Tomorrow is the tenth anniversary of the Book Fair’s eBay account. Yes, I know it pains you to realize that all this time you thought you could read Uncle Blogsy’s deathless prose only three times a week, you could have peeked at our eBay listings and experienced the same literary style. (And only one paragraph at a time besides.)
A lot of my acquaintances are frightened of eBay, for which all these news items on HOW NOT TO BE CHEATED are largely to blame. They give the impression that eBay is full of scoundrels out to cheat you personally. There are no more scoundrels on eBay than there are in the offline population, and even THEY generally cheat you impersonally.
When buying on eBay, your real danger is not so much dishonest sellers as dumb ones: the ones who sell you a rare first edition not knowing why the words “BOOK CLUB EDITION” are printed on the endflap. Asking questions will help you avoid the clueless. And that is all the advice I intend to give you about buying except, of course, for “Buy from me.”
But with ten years’ experience in selling, I can pass along a brief and not exhaustive list of tips I have picked up the hard way.

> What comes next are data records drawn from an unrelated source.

theorem rfDrop_only {μ : Nat} {s₀ : State} {s : State} (hm : sub 128 μ = true) (h₀ : Only μ s₀ s) : Only μ s₀ (State.rfDrop s) := by
  unfold State.rfDrop
  try dsimp only
  repeat' (first
    | with_reducible first
      | exact h₀
      | exact Only.refl _
      | refine count_only (sub_mid rfl hm) ?_ ?_ ?_
      | refine only_of_fst (by assumption) ?_
    | intro _
    | split
    | dsimp only
    | exact fieldIn_block (b := 7) rfl (bit_mid hm rfl))

theorem neighbourBeacon_only {μ : Nat} {s₀ : State} {s : State} {r : Nat} {t : Time} {f : Octets} {fcs : Bool} (hm : sub 35184406757504 μ = true) (h₀ : Only μ s₀ s) : Only μ s₀ (State.neighbourBeacon s r t f fcs) := by
  unfold State.neighbourBeacon
  try dsimp only
  repeat' (first
    | with_reducible first
      | exact h₀
      | exact Only.refl _
      | refine neighbourTo_only (sub_mid rfl hm) ?_
      | refine count_only (sub_mid rfl hm) ?_ ?_ ?_
      | refine rfDrop_only (sub_mid rfl hm) ?_
      | refine raise_only (sub_mid rfl hm) ?_ ?_
      | refine rfEvent_only (sub_mid rfl hm) ?_
      | refine keyFor_only (sub_mid rfl hm) ?_
      | refine wr_only ?_ ?_
      | exact RFM_NBR_W1_MISSES_in (bit_mid hm rfl)
      | exact rfRxCount_in (bit_mid hm rfl)
      | refine only_of_fst (by assumption) ?_
    | intro _
    | split
    | dsimp only
    | exact fieldIn_block (b := 7) rfl (bit_mid hm rfl)
    | (with_reducible refine Only.upd rfl hm ?_ ?_; exact {}))

theorem syncTo_only {μ : Nat} {s₀ : State} {s : State} {n : Nat} {c : Int} (hm : sub 35184372088960 μ = true) (h₀ : Only μ s₀ s) : Only μ s₀ (State.syncTo s n c) := by
  unfold State.syncTo
  try dsimp only
  repeat' (first
    | with_reducible first
      | exact h₀
      | exact Only.refl _
      | refine onLink_only (sub_mid rfl hm) ?_
      | refine wr_only ?_ ?_
      | exact RFM_LTAB_W3_SYNC_in (bit_mid hm rfl)
      | refine only_of_fst (by assumption) ?_
    | intro _
    | split
    | dsimp only)

theorem noteReport_only {μ : Nat} {s₀ : State} {s : State} {r : Nat} {src : Nat} {p : Octets} {t : Time} (hm : sub 35184405643392 μ = true) (h₀ : Only μ s₀ s) : Only μ s₀ (State.noteReport s r src p t) := by
  unfold State.noteReport
  try dsimp only
  repeat' (first
    | with_reducible first
      | exact h₀
      | exact Only.refl _
      | refine contact_only (sub_mid rfl hm) ?_
      | refine meet_only (sub_mid rfl hm) ?_
      | refine syncTo_only (sub_mid rfl hm) ?_
      | refine only_of_fst (by assumption) ?_
    | intro _
    | split
    | dsimp only)

theorem noteFrame_only {μ : Nat} {s₀ : State} {s : State} {r : Nat} {src : Nat} {idx : Nat} {fc : Nat} {rssi : Nat} {p : Octets} {t : Time} (hm : sub 35184405643392 μ = true) (h₀ : Only μ s₀ s) : Only μ s₀ (State.noteFrame s r src idx fc rssi p t) := by
  unfold State.noteFrame
  try dsimp only
  repeat' (first
    | with_reducible first
      | exact h₀
      | exact Only.refl _
      | refine contact_only (sub_mid rfl hm) ?_
      | refine noteReport_only (sub_mid rfl hm) ?_
      | refine meet_only (sub_mid rfl hm) ?_
      | refine wr_only ?_ ?_
      | exact RFM_LTAB_W1_FCKEY_in (bit_mid hm rfl)
      | exact RFM_LTAB_W2_FC_in (bit_mid hm rfl)
      | exact RFM_LTAB_W3_RSSI_in (bit_mid hm rfl)
      | refine only_of_fst (by assumption) ?_
    | intro _
    | split
    | dsimp only)

theorem lanternFrame_only {μ : Nat} {s₀ : State} {s : State} {r : Nat} {t : Time} {f : Octets} {fcs : Bool} {rssi : Nat} (hm : sub 4538784034128000 μ = true) (h₀ : Only μ s₀ s) : Only μ s₀ (State.lanternFrame s r t f fcs rssi) := by
  unfold State.lanternFrame
  try dsimp only
  repeat' (first
    | with_reducible first
      | exact h₀
      | exact Only.refl _
      | refine rfOut_only (sub_mid rfl hm) ?_
      | refine noteFrame_only (sub_mid rfl hm) ?_
      | refine count_only (sub_mid rfl hm) ?_ ?_ ?_
      | refine rfDrop_only (sub_mid rfl hm) ?_
      | refine raise_only (sub_mid rfl hm) ?_ ?_
      | refine rfEvent_only (sub_mid rfl hm) ?_
      | refine keyFor_only (sub_mid rfl hm) ?_
      | exact rfRxCount_in (bit_mid hm rfl)
      | refine only_of_fst (by assumption) ?_
    | intro _
    | split
    | dsimp only
    | exact fieldIn_block (b := 7) rfl (bit_mid hm rfl))

theorem rfReceive_only {μ : Nat} {s₀ : State} {s : State} {r : Nat} {f : Octets} {meet : RadioMeet} {rssi : Nat} (hm : sub 4538784034128000 μ = true) (h₀ : Only μ s₀ s) : Only μ s₀ (State.rfReceive s r f meet rssi) := by
  unfold State.rfReceive
  try dsimp only
  repeat' (first
    | with_reducible first
      | exact h₀
      | exact Only.refl _
      | refine lanternFrame_only (sub_mid rfl hm) ?_
      | refine neighbourBeacon_only (sub_mid rfl hm) ?_
      | refine rfDrop_only (sub_mid rfl hm) ?_
      | refine only_of_fst (by assumption) ?_
    | intro _
    | split
    | dsimp only)

theorem rfWake_only {μ : Nat} {s₀ : State} {s : State} {wsfn : Nat} {next : Nat} (hm : sub 35184372088960 μ = true) (h₀ : Only μ s₀ s) : Only μ s₀ (State.rfWake s wsfn next) := by
  unfold State.rfWake
  try dsimp only
  repeat' (first
    | with_reducible first
      | exact h₀
      | exact Only.refl _
      | refine wr_only ?_ ?_
      | refine only_of_fst (by assumption) ?_
    | intro _
    | split
    | dsimp only
    | exact fieldIn_block (b := 7) rfl (bit_mid hm rfl)
    | (with_reducible refine Only.upd rfl hm ?_ ?_; exact {}))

Picture: There are still people who hate online shopping because they can’t pick up the object and look it over. A photograph gives them a little idea, at least, and you can post one photograph for free with every listing.
Warts and All: If that porcelain miniature banana box you’re selling has a crack in one corner, show that in the picture. In fact, do a second picture with a close-up of the crack. Put it right up front. It’s nice to get that feedback that says “Even better than it looked in picture” and at least they can’t accuse you of hiding it from them.

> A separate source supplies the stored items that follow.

theorem copyUnits_only {μ : Nat} {s₀ : State} {s : State} {a : Lane} (hm : sub 2835349508 μ = true) (h₀ : Only μ s₀ s) : Only μ s₀ (State.copyUnits s a) := by
  unfold State.copyUnits
  try dsimp only
  repeat' (first
    | with_reducible first
      | exact h₀
      | exact Only.refl _
      | refine setEsc_only (sub_mid rfl hm) ?_
      | refine wr_only ?_ ?_
      | exact CRZ_EQ_RD_RD_in (bit_mid hm rfl)
      | exact CRZ_EQ_WR_WR_in (bit_mid hm rfl)
      | refine only_of_fst (by assumption) ?_
    | refine onLane_only_lanes (fun _ => rfl) (fun _ => by first | exact Nat.le_refl _ | exact Nat.zero_le _) (bit_mid hm rfl) ?_
    | intro _
    | split
    | dsimp only
    | refine onLane_only_sram (fun _ => rfl) (fun _ h => copySlots_wf h) (bit_mid hm rfl) ?_
    | (with_reducible refine Only.upd rfl hm ?_ ?_; exact { inqInv := fun i => by rw [setUnit_inq]; exact i.inq })
    | (with_reducible refine Only.upd rfl hm ?_ ?_; exact {}))

theorem rldShadow_only {μ : Nat} {s₀ : State} {s : State} {l : Lane} (hm : sub 2674132571660296 μ = true) (h₀ : Only μ s₀ s) : Only μ s₀ (State.rldShadow s l) := by
  unfold State.rldShadow
  try dsimp only
  repeat' (first
    | with_reducible first
      | exact h₀
      | exact Only.refl _
      | refine setStep_only (sub_mid rfl hm) ?_
      | refine upTo_only (sub_mid rfl hm) ?_
      | refine wr_only ?_ ?_
      | refine only_of_fst (by assumption) ?_
    | intro _
    | split
    | dsimp only
    | exact fieldIn_block (b := 3) rfl (bit_mid hm rfl))

theorem transfer_only {μ : Nat} {s₀ : State} {s : State} {a : Lane} {j : Nat} (hm : sub 3254682120891916 μ = true) (h₀ : Only μ s₀ s) : Only μ s₀ (State.transfer s a j) := by
  unfold State.transfer
  try dsimp only
  repeat' (first
    | with_reducible first
      | exact h₀
      | exact Only.refl _
      | refine rldShadow_only (sub_mid rfl hm) ?_
      | refine setRole_only (sub_mid rfl hm) ?_
      | refine raise_only (sub_mid rfl hm) ?_ ?_
      | refine copyRegions_only (sub_mid rfl hm) ?_
      | refine copyUnits_only (sub_mid rfl hm) ?_
      | refine takeOut_only (sub_mid rfl hm) ?_
      | refine only_of_fst (by assumption) ?_
    | refine onLane_only_lanes (fun _ => rfl) (fun _ => by first | exact Nat.le_refl _ | exact Nat.zero_le _) (bit_mid hm rfl) ?_
    | intro _
    | split
    | dsimp only
    | exact fieldIn_block (b := 3) rfl (bit_mid hm rfl)
    | (with_reducible refine Only.upd rfl hm ?_ ?_; exact {}))

theorem openWindow_only {μ : Nat} {s₀ : State} {s : State} (hm : sub 3254679956631052 μ = true) (h₀ : Only μ s₀ s) : Only μ s₀ (State.openWindow s) := by
  unfold State.openWindow
  try dsimp only
  repeat' (first
    | with_reducible first
      | exact h₀
      | exact Only.refl _
      | refine upTo_only (sub_mid rfl hm) ?_
      | refine setStep_only (sub_mid rfl hm) ?_
      | refine takeOut_only (sub_mid rfl hm) ?_
      | refine wr_only ?_ ?_
      | refine only_of_fst (by assumption) ?_
    | intro _
    | split
    | dsimp only
    | exact fieldIn_block (b := 3) rfl (bit_mid hm rfl)
    | exact fieldIn_block (b := 13) rfl (bit_mid hm rfl))

theorem rldSeal_only {μ : Nat} {s₀ : State} {s : State} {l : Lane} (hm : sub 3254679956631052 μ = true) (h₀ : Only μ s₀ s) : Only μ s₀ (State.rldSeal s l) := by
  unfold State.rldSeal
  try dsimp only
  repeat' (first
    | with_reducible first
      | exact h₀
      | exact Only.refl _
      | refine swapRoles_only (sub_mid rfl hm) ?_
      | refine setStep_only (sub_mid rfl hm) ?_
      | refine takeOut_only (sub_mid rfl hm) ?_
      | refine openWindow_only (sub_mid rfl hm) ?_
      | refine only_of_fst (by assumption) ?_
    | intro _
    | split
    | dsimp only)

theorem slowCheck_only {μ : Nat} {s₀ : State} {s : State} {a : Lane} {prev : Option (Nat × Bool)} (hm : sub 3254679956631052 μ = true) (h₀ : Only μ s₀ s) : Only μ s₀ (State.slowCheck s a prev) := by
  unfold State.slowCheck
  try dsimp only
  repeat' (first
    | with_reducible first
      | exact h₀
      | exact Only.refl _
      | refine settle_only (sub_mid rfl hm) ?_
      | refine takeOut_only (sub_mid rfl hm) ?_
      | refine only_of_fst (by assumption) ?_
    | intro _
    | split
    | dsimp only)

theorem formDigest_only {μ : Nat} {s₀ : State} {s : State} {l : Lane} {k : Nat} (hm : sub 2692743176 μ = true) (h₀ : Only μ s₀ s) : Only μ s₀ (State.formDigest s l k) := by
  unfold State.formDigest
  try dsimp only
  repeat' (first
    | with_reducible first
      | exact h₀
      | exact Only.refl _
      | refine felterSealed_only (sub_mid rfl hm) ?_
      | refine escortSealed_only (sub_mid rfl hm) ?_
      | refine wr_only ?_ ?_
      | exact LSC_CB_USED_in (bit_mid hm rfl)
      | exact digestField_in (bit_mid hm rfl)
      | exact digestIndex_in (bit_mid hm rfl)
      | refine only_of_fst (by assumption) ?_
    | refine onLane_only_lanes (fun _ => rfl) (fun _ => by first | exact Nat.le_refl _ | exact Nat.zero_le _) (bit_mid hm rfl) ?_
    | intro _
    | split
    | dsimp only
    | (with_reducible refine Only.upd rfl hm ?_ ?_; exact {}))

theorem activeSeal_only {μ : Nat} {s₀ : State} {s : State} {l : Lane} {k : Nat} {prev : Option (Nat × Bool)} (hm : sub 3254682120891916 μ = true) (h₀ : Only μ s₀ s) : Only μ s₀ (State.activeSeal s l k prev) := by
  unfold State.activeSeal
  try dsimp only
  repeat' (first
    | with_reducible first
      | exact h₀
      | exact Only.refl _
      | refine swapRoles_only (sub_mid rfl hm) ?_
      | refine transfer_only (sub_mid rfl hm) ?_
      | refine slowCheck_only (sub_mid rfl hm) ?_
      | refine coverFinal_only (sub_mid rfl hm) ?_
      | refine only_of_fst (by assumption) ?_
    | intro _
    | split
    | dsimp only
    | (with_reducible refine Only.upd rfl hm ?_ ?_; exact {}))

theorem sealDone_only {μ : Nat} {s₀ : State} {s : State} {l : Lane} (hm : sub 3254682120891916 μ = true) (h₀ : Only μ s₀ s) : Only μ s₀ (State.sealDone s l) := by
  unfold State.sealDone
  try dsimp only
  repeat' (first
    | with_reducible first
      | exact h₀
      | exact Only.refl _
      | refine compare_only (sub_mid rfl hm) ?_
      | refine rldSeal_only (sub_mid rfl hm) ?_
      | refine activeSeal_only (sub_mid rfl hm) ?_
      | refine advanceRead_only (sub_mid rfl hm) ?_
      | refine formDigest_only (sub_mid rfl hm) ?_
      | refine only_of_fst (by assumption) ?_
    | refine onLane_only_lanes (fun _ => rfl) (fun _ => by first | exact Nat.le_refl _ | exact Nat.zero_le _) (bit_mid hm rfl) ?_
    | intro _
    | split
    | dsimp only
    | (with_reducible refine Only.upd rfl hm ?_ ?_; exact {}))

theorem takeOutCmd_only {μ : Nat} {s₀ : State} {s : State} {l : Lane} (hm : sub 3254679956631052 μ = true) (h₀ : Only μ s₀ s) : Only μ s₀ (State.takeOutCmd s l) := by
  unfold State.takeOutCmd
  try dsimp only
  repeat' (first
    | with_reducible first
      | exact h₀
      | exact Only.refl _
      | refine takeOut_only (sub_mid rfl hm) ?_
      | refine only_of_fst (by assumption) ?_
    | intro _
    | split
    | dsimp only)

theorem swapCmd_only {μ : Nat} {s₀ : State} {s : State} (hm : sub 268435456 μ = true) (h₀ : Only μ s₀ s) : Only μ s₀ (State.swapCmd s) := by
  unfold State.swapCmd
  try dsimp only
  repeat' (first
    | with_reducible first
      | exact h₀
      | exact Only.refl _
      | refine only_of_fst (by assumption) ?_
    | intro _
    | split
    | dsimp only
    | (with_reducible refine Only.upd rfl hm ?_ ?_; exact {}))

theorem rejoinCmd_only {μ : Nat} {s₀ : State} {s : State} (hm : sub 301989896 μ = true) (h₀ : Only μ s₀ s) : Only μ s₀ (State.rejoinCmd s) := by
  unfold State.rejoinCmd
  try dsimp only
  repeat' (first
    | with_reducible first
      | exact h₀
      | exact Only.refl _
      | refine lscEvent_only (sub_mid rfl hm) ?_
      | refine wr_only ?_ ?_
      | refine only_of_fst (by assumption) ?_
    | intro _
    | split
    | dsimp only
    | exact fieldIn_block (b := 3) rfl (bit_mid hm rfl)
    | (with_reducible refine Only.upd rfl hm ?_ ?_; exact {}))

theorem joinWrite_only {μ : Nat} {s₀ : State} {s : State} {l : Lane} {v : Nat} (hm : sub 301989896 μ = true) (h₀ : Only μ s₀ s) : Only μ s₀ (State.joinWrite s l v) := by
  unfold State.joinWrite
  try dsimp only
  repeat' (first
    | with_reducible first
      | exact h₀
      | exact Only.refl _
      | refine setRole_only (sub_mid rfl hm) ?_
      | refine only_of_fst (by assumption) ?_
    | intro _
    | split
    | dsimp only
    | (with_reducible refine Only.upd rfl hm ?_ ?_; exact {}))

Detail: “Model Car” will not make your listing stand out among the 23,000 other models for sale today. “Model 1948 Hupmobile Imp” is a big improvement. “Model of the car in which the hero and heroine climb into the back seat in the movie Gidget Meets Harry Potter” is even better. But know when to stop. I know that you want to add six paragraphs about how the 1948 Hupmobiles used the Sachs-Viertel KA-68 axle, which was a marked improvement over the pre-war Cullen Combo L-789, but you’re going to lose me after the first sentence.
The Rules Are Silly But Obey Them: I had a listing deleted by eBay because a customer complained that I had not specifically stated that the basketball card I was offering for fifteen cents had been thoroughly researched to make sure it wasn’t a forgery. Do you know how frustrating it is to have a listing deleted? It ceases to exist. The money you paid to list it reappears in your account, the bidders are told it’s a no-go, and every word you typed in and picture you posted disappears. The listing never happened. Nowadays, there are some rules that will keep you from posting an item in the first place. Did you know it is illegal to sell paper money with Saddam Hussein’s picture on it in Germany? I could not evenm finish my listing until I clicked on the box to say I would not be shipping this anywhere in Europe.

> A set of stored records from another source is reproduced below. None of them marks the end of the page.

-- ==== Sys2Proof/Laws/Commands.lean ====
section
/-!
SUPPORT. What the stores to the command registers do where they take effect (R9, R17).
-/
namespace Sys2Proof.Machine
set_option Elab.async false

theorem b2n_le (b : Bool) : b2n b ≤ 1 := by cases b <;> decide

theorem sysrst_serves {s : State} {l : Lane} (key : BitVec 16) (r : Bool) (h : s.serves l) : execSysrst l key r s = .next (if bits (key.toNat * 65536 + b2n r) 16 16 = 0xC1A5 ∧ bit (key.toNat * 65536 + b2n r) 0 then s.systemReset .soft else s) := by
  have ikey := key.isLt
  exact congrArg _ (store_command h rfl (Nat.mod_eq_of_lt (by have := b2n_le r; omega)) (by decide) (by simp) rfl (fun p => takeEffect_core rfl))

theorem crzEnable_serves {s : State} {l : Lane}  (h : s.serves l) : execCrzEnable l s = .next (s.crzCtrl 1) := by
  exact congrArg _ (store_command h rfl (rfl) (by decide) (by simp) (by simp [State.writeLock, State.crzLocked, State.queueOutside]) (fun p => takeEffect_core rfl))

theorem crzDisable_serves {s : State} {l : Lane}  (h : s.serves l) : execCrzDisable l s = .next (s.crzCtrl 0) := by
  exact congrArg _ (store_command h rfl (rfl) (by decide) (by simp) (by simp [State.writeLock, State.crzLocked, State.queueOutside]) (fun p => takeEffect_core rfl))

theorem injectEvent_serves {s : State} {l : Lane} (chan : BitVec 7) (kind : Byte) (h : s.serves l) : execInjectEvent l chan kind s = .next (s.inject (bits (chan.toNat * 256 + kind.toNat) 8 7) (bits (chan.toNat * 256 + kind.toNat) 0 8)) := by
  have ichan := chan.isLt
  have ikind := kind.isLt
  exact congrArg _ (store_command h rfl (Nat.mod_eq_of_lt (by omega)) (by decide) (by simp) (by simp [State.writeLock, State.crzLocked, State.queueOutside]) (fun p => takeEffect_core rfl))

theorem swap_serves {s : State} {l : Lane} (key : BitVec 16) (h : s.serves l) : execSwap l key s = .next (s.lscCommand (key.toNat * 65536 + 1)) := by
  have ikey := key.isLt
  exact congrArg _ (store_command h rfl (Nat.mod_eq_of_lt (by omega)) (by decide) (by simp) rfl (fun p => takeEffect_core rfl))

theorem takeoutA_serves {s : State} {l : Lane} (key : BitVec 16) (h : s.serves l) : execTakeoutA l key s = .next (s.lscCommand (key.toNat * 65536 + 2)) := by
  have ikey := key.isLt
  exact congrArg _ (store_command h rfl (Nat.mod_eq_of_lt (by omega)) (by decide) (by simp) rfl (fun p => takeEffect_core rfl))

theorem takeoutB_serves {s : State} {l : Lane} (key : BitVec 16) (h : s.serves l) : execTakeoutB l key s = .next (s.lscCommand (key.toNat * 65536 + 3)) := by
  have ikey := key.isLt
  exact congrArg _ (store_command h rfl (Nat.mod_eq_of_lt (by omega)) (by decide) (by simp) rfl (fun p => takeEffect_core rfl))

theorem rejoin_serves {s : State} {l : Lane} (key : BitVec 16) (h : s.serves l) : execRejoin l key s = .next (s.lscCommand (key.toNat * 65536 + 4)) := by
  have ikey := key.isLt
  exact congrArg _ (store_command h rfl (Nat.mod_eq_of_lt (by omega)) (by decide) (by simp) rfl (fun p => takeEffect_core rfl))

theorem lscJoin_serves {s : State} {l : Lane} (value : Word) (h : s.serves l) : execLscJoin l value s = .next (s.lscOwn l 0x40030104 value.toNat) := by
  have ivalue := value.isLt
  exact congrArg _ (store_command h rfl (Nat.mod_eq_of_lt (by omega)) (by decide) (by simp) rfl (fun p => takeEffect_core rfl))

theorem radioDownlinkQueue_serves {s : State} {l : Lane} (handle : Byte) (dst : BitVec 11) (len : BitVec 7) (h : s.serves l) : execRadioDownlinkQueue l handle dst len s = .next (s.rfTxcmd (bits (handle.toNat * 16777216 + dst.toNat * 4096 + len.toNat) 24 8) (bits (handle.toNat * 16777216 + dst.toNat * 4096 + len.toNat) 12 11) (bits (handle.toNat * 16777216 + dst.toNat * 4096 + len.toNat) 0 7)) := by
  have ihandle := handle.isLt
  have idst := dst.isLt
  have ilen := len.isLt
  exact congrArg _ (store_command h rfl (Nat.mod_eq_of_lt (by omega)) (by decide) (by simp) (by simp [State.writeLock, State.rfmLocked, State.secLocked]) (fun p => takeEffect_links rfl rfl))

Ship Quickly: My problem, antelope dumpling, is that I come from an era when everything said “Allow six to eight weeks for delivery”. Nowadays, things are paid for electronically, and many a customer, if you have not shipped within 48 hours, thinks you’re out to cheat them. Trying to explain that you never thought that piece of junk would sell and therefore you have to go out and find a box big enough for that vintage cardboard wishing well with plastic bluebirds will avail you naught.
One way of dealing with this is selling some type of item which is of a standard size. Fountain pens, for example, will generally take the same size box every time. So you list ‘em, put ‘em in the box, and all you need to do is slap on a label and ship. This will a) provide a quick, efficient shipping method which ensures your customer will get the goods on time and b) keep you from competing with me, since I usually don’t have fountain pens to sell.
Happy listing. When you’re celebrating your tenth anniversary on eBay, be sure to tell everyone Uncle Blogsy was your role model. They won’t care, but I can use all the publicity I can get.